_DATASET RECORDS:_
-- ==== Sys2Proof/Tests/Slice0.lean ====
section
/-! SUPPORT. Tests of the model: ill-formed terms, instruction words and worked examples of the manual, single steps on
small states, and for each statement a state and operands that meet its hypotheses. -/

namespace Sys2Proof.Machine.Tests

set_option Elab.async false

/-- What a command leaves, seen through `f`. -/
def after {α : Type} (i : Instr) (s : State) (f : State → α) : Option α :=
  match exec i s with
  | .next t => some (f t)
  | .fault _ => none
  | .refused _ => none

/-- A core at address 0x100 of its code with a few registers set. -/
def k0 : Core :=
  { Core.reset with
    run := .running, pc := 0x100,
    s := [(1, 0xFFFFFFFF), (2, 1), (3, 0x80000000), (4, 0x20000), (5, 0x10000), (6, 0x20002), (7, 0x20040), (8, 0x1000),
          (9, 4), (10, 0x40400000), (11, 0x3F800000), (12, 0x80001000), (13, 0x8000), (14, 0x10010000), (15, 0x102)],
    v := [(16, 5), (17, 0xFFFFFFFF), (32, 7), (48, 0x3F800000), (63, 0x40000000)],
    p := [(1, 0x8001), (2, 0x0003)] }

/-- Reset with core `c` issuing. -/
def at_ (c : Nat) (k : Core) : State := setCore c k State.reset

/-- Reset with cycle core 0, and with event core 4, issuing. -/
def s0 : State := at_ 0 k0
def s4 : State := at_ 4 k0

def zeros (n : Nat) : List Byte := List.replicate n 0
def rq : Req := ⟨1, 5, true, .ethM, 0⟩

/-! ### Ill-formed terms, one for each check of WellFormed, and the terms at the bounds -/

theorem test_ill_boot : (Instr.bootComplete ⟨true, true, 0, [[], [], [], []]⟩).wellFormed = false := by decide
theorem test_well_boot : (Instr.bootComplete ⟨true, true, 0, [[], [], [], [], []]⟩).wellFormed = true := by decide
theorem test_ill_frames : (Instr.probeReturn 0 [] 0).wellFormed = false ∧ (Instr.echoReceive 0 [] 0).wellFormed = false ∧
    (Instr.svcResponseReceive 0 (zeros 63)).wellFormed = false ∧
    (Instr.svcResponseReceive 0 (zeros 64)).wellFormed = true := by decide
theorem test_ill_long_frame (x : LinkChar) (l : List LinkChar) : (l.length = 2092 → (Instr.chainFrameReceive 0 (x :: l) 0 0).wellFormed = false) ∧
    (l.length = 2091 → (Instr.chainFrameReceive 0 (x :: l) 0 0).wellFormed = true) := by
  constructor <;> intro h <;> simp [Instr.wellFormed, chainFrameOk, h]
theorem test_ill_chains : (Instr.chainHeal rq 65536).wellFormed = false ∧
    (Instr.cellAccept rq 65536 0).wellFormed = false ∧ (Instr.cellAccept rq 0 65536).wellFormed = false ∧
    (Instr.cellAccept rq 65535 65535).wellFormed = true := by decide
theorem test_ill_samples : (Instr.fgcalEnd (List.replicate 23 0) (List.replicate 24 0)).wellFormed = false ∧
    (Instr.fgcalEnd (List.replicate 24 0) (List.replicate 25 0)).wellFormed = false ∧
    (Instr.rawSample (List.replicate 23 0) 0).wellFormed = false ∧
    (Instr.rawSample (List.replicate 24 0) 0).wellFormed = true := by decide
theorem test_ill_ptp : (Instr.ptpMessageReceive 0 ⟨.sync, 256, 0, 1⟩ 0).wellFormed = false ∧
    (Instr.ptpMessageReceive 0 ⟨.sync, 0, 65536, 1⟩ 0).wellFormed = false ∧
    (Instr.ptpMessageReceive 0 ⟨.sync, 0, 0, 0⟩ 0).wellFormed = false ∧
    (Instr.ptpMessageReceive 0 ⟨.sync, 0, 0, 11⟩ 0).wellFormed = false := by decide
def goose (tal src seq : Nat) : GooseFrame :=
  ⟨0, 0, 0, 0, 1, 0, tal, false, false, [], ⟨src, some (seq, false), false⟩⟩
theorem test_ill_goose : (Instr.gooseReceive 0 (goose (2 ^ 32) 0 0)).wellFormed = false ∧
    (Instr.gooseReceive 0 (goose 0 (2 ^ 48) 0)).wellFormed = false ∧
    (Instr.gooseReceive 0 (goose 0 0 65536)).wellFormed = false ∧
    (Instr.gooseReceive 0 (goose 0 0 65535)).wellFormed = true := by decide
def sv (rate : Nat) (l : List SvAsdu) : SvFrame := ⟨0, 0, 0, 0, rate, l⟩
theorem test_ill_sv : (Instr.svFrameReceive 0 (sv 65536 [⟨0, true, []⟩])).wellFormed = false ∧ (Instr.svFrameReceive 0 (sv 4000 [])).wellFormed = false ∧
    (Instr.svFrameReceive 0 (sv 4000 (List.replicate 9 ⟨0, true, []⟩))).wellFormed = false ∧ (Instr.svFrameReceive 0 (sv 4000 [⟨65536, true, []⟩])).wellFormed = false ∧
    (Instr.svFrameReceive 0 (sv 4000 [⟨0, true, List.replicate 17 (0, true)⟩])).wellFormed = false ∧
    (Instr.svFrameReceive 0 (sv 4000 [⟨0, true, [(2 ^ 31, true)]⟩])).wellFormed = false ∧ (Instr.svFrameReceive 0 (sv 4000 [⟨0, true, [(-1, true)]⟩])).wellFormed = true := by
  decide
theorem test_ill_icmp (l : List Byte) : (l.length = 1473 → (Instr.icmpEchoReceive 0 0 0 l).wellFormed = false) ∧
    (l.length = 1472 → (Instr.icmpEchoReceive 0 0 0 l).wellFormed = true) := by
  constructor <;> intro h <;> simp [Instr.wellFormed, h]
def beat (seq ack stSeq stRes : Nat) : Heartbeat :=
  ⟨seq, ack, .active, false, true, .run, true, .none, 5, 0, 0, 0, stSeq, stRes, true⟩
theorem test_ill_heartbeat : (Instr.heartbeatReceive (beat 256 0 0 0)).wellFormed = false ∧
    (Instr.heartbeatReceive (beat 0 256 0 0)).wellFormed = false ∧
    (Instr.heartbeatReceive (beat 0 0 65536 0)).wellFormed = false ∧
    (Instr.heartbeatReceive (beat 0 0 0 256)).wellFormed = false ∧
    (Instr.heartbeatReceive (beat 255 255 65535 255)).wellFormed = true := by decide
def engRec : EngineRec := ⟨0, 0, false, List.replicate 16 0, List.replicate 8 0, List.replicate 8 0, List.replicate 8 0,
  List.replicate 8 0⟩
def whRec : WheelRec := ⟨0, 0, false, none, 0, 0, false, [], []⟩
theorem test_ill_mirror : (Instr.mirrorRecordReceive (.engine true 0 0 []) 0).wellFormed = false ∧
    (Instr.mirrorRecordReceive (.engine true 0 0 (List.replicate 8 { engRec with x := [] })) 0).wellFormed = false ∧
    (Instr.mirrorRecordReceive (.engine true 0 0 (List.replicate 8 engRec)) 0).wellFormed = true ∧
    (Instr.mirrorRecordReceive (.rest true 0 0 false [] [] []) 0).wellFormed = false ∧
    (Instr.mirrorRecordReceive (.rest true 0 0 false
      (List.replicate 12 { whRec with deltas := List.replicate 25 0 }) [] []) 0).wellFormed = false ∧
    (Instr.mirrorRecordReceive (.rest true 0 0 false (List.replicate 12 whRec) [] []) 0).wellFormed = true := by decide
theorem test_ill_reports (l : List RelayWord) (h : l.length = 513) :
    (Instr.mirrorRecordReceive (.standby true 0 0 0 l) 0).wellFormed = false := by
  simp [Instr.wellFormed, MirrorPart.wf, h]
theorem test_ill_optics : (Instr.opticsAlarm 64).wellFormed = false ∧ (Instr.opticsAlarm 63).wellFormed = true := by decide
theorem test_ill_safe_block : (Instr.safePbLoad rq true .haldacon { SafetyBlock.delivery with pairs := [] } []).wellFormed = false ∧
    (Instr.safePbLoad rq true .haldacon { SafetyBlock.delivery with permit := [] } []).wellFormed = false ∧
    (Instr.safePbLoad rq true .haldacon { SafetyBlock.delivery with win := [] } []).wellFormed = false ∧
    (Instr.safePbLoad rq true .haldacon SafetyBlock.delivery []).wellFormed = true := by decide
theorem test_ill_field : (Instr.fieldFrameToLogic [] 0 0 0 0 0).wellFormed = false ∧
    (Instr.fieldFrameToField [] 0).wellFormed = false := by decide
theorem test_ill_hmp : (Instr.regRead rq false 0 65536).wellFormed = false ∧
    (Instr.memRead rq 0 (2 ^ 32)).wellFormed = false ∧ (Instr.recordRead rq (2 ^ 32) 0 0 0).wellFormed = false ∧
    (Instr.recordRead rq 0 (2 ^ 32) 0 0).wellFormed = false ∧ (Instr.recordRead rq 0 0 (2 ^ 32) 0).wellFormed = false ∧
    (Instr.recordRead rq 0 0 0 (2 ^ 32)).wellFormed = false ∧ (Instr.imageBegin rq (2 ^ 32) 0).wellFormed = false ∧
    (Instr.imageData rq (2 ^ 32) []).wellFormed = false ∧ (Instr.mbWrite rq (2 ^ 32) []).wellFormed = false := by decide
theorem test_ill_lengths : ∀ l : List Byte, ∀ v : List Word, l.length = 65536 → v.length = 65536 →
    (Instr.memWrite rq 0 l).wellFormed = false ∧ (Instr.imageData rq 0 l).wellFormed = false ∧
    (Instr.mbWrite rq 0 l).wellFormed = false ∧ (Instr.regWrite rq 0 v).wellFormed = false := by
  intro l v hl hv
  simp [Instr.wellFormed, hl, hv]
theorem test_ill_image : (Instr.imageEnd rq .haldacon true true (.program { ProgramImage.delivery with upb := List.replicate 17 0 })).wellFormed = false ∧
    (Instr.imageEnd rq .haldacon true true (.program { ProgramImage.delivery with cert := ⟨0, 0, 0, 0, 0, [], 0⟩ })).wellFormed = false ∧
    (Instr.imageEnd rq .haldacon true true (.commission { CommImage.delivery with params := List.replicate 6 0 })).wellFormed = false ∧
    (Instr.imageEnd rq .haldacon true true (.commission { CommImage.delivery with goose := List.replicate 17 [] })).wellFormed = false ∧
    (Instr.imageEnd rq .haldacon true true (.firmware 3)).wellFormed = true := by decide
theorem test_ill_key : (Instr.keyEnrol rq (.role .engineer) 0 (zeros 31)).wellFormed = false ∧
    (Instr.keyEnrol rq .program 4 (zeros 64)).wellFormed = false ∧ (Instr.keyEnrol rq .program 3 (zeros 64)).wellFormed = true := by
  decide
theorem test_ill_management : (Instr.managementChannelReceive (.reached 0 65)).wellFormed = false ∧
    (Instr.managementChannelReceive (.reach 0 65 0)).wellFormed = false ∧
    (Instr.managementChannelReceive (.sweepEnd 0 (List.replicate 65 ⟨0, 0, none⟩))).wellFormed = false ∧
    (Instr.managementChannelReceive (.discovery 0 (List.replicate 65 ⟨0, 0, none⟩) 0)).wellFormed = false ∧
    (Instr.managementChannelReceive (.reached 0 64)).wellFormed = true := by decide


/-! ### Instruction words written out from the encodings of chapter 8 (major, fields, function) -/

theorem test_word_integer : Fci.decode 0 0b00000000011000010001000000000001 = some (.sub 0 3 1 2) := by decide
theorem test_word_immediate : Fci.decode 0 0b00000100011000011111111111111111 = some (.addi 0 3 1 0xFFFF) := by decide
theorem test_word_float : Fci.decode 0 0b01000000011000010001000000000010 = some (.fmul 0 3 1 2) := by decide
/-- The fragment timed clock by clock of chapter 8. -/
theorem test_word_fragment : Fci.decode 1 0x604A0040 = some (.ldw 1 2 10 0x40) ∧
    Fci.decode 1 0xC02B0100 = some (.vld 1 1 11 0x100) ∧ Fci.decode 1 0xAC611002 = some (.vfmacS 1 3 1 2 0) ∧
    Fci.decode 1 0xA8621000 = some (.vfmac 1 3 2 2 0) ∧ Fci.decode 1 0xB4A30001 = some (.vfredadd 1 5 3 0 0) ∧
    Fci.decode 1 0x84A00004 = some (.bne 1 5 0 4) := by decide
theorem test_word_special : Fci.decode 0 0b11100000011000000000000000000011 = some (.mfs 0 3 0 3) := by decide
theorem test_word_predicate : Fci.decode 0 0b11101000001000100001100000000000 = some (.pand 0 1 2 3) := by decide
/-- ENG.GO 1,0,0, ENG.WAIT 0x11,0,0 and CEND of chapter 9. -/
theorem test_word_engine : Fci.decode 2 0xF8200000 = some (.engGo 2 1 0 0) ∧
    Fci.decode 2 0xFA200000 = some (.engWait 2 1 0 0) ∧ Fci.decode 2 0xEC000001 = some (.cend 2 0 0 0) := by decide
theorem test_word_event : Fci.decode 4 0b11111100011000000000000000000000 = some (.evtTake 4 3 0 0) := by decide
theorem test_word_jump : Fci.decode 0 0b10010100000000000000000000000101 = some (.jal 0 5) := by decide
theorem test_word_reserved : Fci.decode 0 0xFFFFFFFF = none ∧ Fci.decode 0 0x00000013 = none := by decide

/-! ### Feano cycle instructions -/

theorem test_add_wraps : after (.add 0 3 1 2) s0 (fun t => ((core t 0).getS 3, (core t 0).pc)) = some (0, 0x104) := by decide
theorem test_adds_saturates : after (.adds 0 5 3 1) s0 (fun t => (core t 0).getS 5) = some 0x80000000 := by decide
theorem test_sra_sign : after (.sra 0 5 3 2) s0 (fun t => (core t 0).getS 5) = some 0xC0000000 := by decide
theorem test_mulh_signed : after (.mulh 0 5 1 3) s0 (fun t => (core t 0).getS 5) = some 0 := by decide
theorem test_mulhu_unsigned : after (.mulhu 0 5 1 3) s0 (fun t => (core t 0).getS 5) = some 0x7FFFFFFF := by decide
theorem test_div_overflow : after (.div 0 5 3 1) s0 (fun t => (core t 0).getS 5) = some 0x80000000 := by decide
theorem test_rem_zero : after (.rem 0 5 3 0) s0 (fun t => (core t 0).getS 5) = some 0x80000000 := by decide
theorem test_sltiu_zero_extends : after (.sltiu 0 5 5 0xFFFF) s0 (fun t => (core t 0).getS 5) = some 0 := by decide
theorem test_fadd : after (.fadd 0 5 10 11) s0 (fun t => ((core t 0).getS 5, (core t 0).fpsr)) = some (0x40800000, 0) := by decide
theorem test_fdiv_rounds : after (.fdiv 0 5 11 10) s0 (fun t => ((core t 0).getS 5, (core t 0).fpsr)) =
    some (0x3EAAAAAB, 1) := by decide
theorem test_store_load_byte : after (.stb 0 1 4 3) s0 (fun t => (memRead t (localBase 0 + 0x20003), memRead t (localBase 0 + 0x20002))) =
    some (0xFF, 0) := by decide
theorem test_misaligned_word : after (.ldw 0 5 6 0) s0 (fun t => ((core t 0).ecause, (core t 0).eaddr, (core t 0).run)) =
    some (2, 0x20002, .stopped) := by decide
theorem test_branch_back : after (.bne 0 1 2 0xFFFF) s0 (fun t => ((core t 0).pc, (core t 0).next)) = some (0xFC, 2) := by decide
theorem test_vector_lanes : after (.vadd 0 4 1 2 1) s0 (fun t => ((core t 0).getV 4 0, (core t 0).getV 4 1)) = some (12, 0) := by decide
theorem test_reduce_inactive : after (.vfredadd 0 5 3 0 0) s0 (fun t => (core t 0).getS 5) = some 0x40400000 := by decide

_DIRECTIONS:_ All that is wanted is the stretch of lines above from the one containing "def sv (rate" through the one containing "def whRec : WheelRec", duplicated exactly.

_COMPLETED TASK:_
def sv (rate : Nat) (l : List SvAsdu) : SvFrame := ⟨0, 0, 0, 0, rate, l⟩
theorem test_ill_sv : (Instr.svFrameReceive 0 (sv 65536 [⟨0, true, []⟩])).wellFormed = false ∧ (Instr.svFrameReceive 0 (sv 4000 [])).wellFormed = false ∧
    (Instr.svFrameReceive 0 (sv 4000 (List.replicate 9 ⟨0, true, []⟩))).wellFormed = false ∧ (Instr.svFrameReceive 0 (sv 4000 [⟨65536, true, []⟩])).wellFormed = false ∧
    (Instr.svFrameReceive 0 (sv 4000 [⟨0, true, List.replicate 17 (0, true)⟩])).wellFormed = false ∧
    (Instr.svFrameReceive 0 (sv 4000 [⟨0, true, [(2 ^ 31, true)]⟩])).wellFormed = false ∧ (Instr.svFrameReceive 0 (sv 4000 [⟨0, true, [(-1, true)]⟩])).wellFormed = true := by
  decide
theorem test_ill_icmp (l : List Byte) : (l.length = 1473 → (Instr.icmpEchoReceive 0 0 0 l).wellFormed = false) ∧
    (l.length = 1472 → (Instr.icmpEchoReceive 0 0 0 l).wellFormed = true) := by
  constructor <;> intro h <;> simp [Instr.wellFormed, h]
def beat (seq ack stSeq stRes : Nat) : Heartbeat :=
  ⟨seq, ack, .active, false, true, .run, true, .none, 5, 0, 0, 0, stSeq, stRes, true⟩
theorem test_ill_heartbeat : (Instr.heartbeatReceive (beat 256 0 0 0)).wellFormed = false ∧
    (Instr.heartbeatReceive (beat 0 256 0 0)).wellFormed = false ∧
    (Instr.heartbeatReceive (beat 0 0 65536 0)).wellFormed = false ∧
    (Instr.heartbeatReceive (beat 0 0 0 256)).wellFormed = false ∧
    (Instr.heartbeatReceive (beat 255 255 65535 255)).wellFormed = true := by decide
def engRec : EngineRec := ⟨0, 0, false, List.replicate 16 0, List.replicate 8 0, List.replicate 8 0, List.replicate 8 0,
  List.replicate 8 0⟩
def whRec : WheelRec := ⟨0, 0, false, none, 0, 0, false, [], []⟩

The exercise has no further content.